Data

The following is provided verbatim from the American Statistical Association:

Rules for generative AI use

Be aware that many generative AI models, particularly free or publicly available versions, use your prompts and inputs to train. If you input DataFest data into these models, you are breaking the proprietary notification (see below). To protect the data, you are required to abide by these guidelines.

  1. Do not upload, paste, or otherwise input any portion of the DataFest datasets provided to you into any generative AI product. This includes free chatbots, online modeling tools, or any platform whose data-handling policies you cannot verify.

  2. If using coding assistants (e.g., GitHub Copilot for R or Python), do not type, print, display, or preview any portion of the dataset in the script, source, or prompt window of the AI assistant. Use these tools only for general coding support (e.g., syntax help, debugging patterns), not for data-driven suggestions that would require the model to see the data.

Disclaimers

Data for DataFest is not public. These data are proprietary and are only to be used for the purpose of the American Statistical Association’s DataFest. By using this data, you agree to the following:

  1. During participation in ASA’s DataFest, store and manage the data securely and privately.
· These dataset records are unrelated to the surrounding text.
/-- A group (R191). -/
structure Group where
  crew    : Nat
  /-- work-identifier field 1 (R194) -/
  f1      : Nat
  /-- residence index on its core (R197, R398) -/
  index   : Nat
  /-- log2 of the width (R155) -/
  w0      : Nat
  slotA   : Option Split
  slotB   : Option Split
  spilled : List Split
  records : Tbl Rejoin
  exited  : DWord
  scalars : Tbl Scalar
  /-- c0 to c7 (R110) -/
  c       : BitVec 8
  /-- p0 to p6, one mask of lanes each (R23) -/
  preds   : Tbl DWord
  /-- allocated vector registers and their written lanes (R205) -/
  vregs   : Tbl (Tbl LaneCell)
  gstat   : DWord
  gc      : DWord
  mst     : DWord
  prog    : DWord
  bnc     : DWord
  bnm     : DWord
  ire     : DWord
  region  : Option Region
  /-- in handler mode (R383) -/
  handler : Option Handler
  /-- the 64-byte trap record (R147) -/
  trapRec : List Byte
  /-- it has trapped in a context that then faulted: its private area is kept until the context is reset (R399) -/
  keep    : Bool
  /-- the private area behind the L1s, by offset: the windows at lane × (private bytes) + offset, the split stack and the trap area
  (R109, R200, R287, R399) -/
  priv    : Memory
  /-- offsets in the private area of uncorrectable bytes (R104, R287) -/
  privBad : List Nat
  /-- global virtual address of the private area (R399) -/
  privBase : DWord
  watch   : Option Watch
  lanePhase : Option LanePhase
  /-- accumulators: name + 16 × octet, then element index in the tile (R254) -/
  tiles   : Tbl (Tbl Word)
  /-- side registers rmx, rsm, rsc: (name + 16 × octet), then 32 × kind + row (R255) -/
  sides   : Tbl (Tbl Word)
  /-- engine operations issued (R330) -/
  opCount : Nat
  failures : List Failure
  /-- the remote addresses of failed remote stores whose DZW traps are due, the earliest first (R104, R382) -/
  dzwDue  : List DWord
  /-- remote stores and atomics that have not been answered (R170, R236) -/
  remoteOut : Nat
  swapped : Bool
  /-- being swapped out: its outstanding register-writing operations complete first (R209) -/
  leaving : Bool
  /-- registers and lanes whose bytes in the swap area are uncorrectable (R209) -/
  swapBad : List (Nat × Nat)
  halt    : Halt
  /-- an uncorrectable or soft error restarts the group once its operations settle (R385): the number of the failure -/
  restart : Bool
  arriving : Tbl (List Arriving)
  /-- predicates and accumulators with a soft error, by the codes of R381 (R384): 2 and 64 × k + lane for lane L of pk, 2 and
  512 + k for ck; 4 and the key of a tile, 4 and 256 + the key of a tile's side registers -/
  damage  : List (Nat × Nat)
  /-- set when an instruction retires or a memory response arrives (R390) -/
  active  : Bool
  /-- answered remote reads of a `launch` template: address and bytes (R223) -/
  template : List (Nat × List Byte)
  deriving DecidableEq, Repr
This means you may NOT upload the data to websites that may provide access to the data to anyone other than yourselves. (For example, if using Tableau or GitHub, make sure privacy settings prevent others from seeing or accessing the data.) If you are not sure, then don’t use that service! (Note: RStudio Cloud does not have access to your data; therefore, you can use it.)

  2. Erase all data after your ASA’s DataFest participation is complete.

  3. Do not identify or attempt to identify the people whose information is contained in the dataset, nor contact any of the individuals whose information is contained in the dataset.

  4. Comply with all applicable U.S. federal and state laws and regulations relating to the maintenance of the dataset, the safeguarding of the confidentiality of the dataset, and the use and disclosure of the dataset.

  5. Do not publish results of your analysis of the data, except that the final products of the competition (video, slide deck, one-page summary) may be displayed on team members’ websites and on campus ASA DataFest websites.

  6. Do not share the data with anyone who is not an ASA DataFest participant.

Finally, please do NOT reveal the source or any features of the data to ANYONE before May 2. This will ensure that all ASA DataFest participants around the globe have the same experience with the data as you. This means not posting anything to social media that might reveal clues, and ensuring that public GitHub repositories are not discoverable (and, if they are, that identifying work is removed).

Access

All data files are provided via Google drive: here. Note that you must use your Middlebury email address to access this file.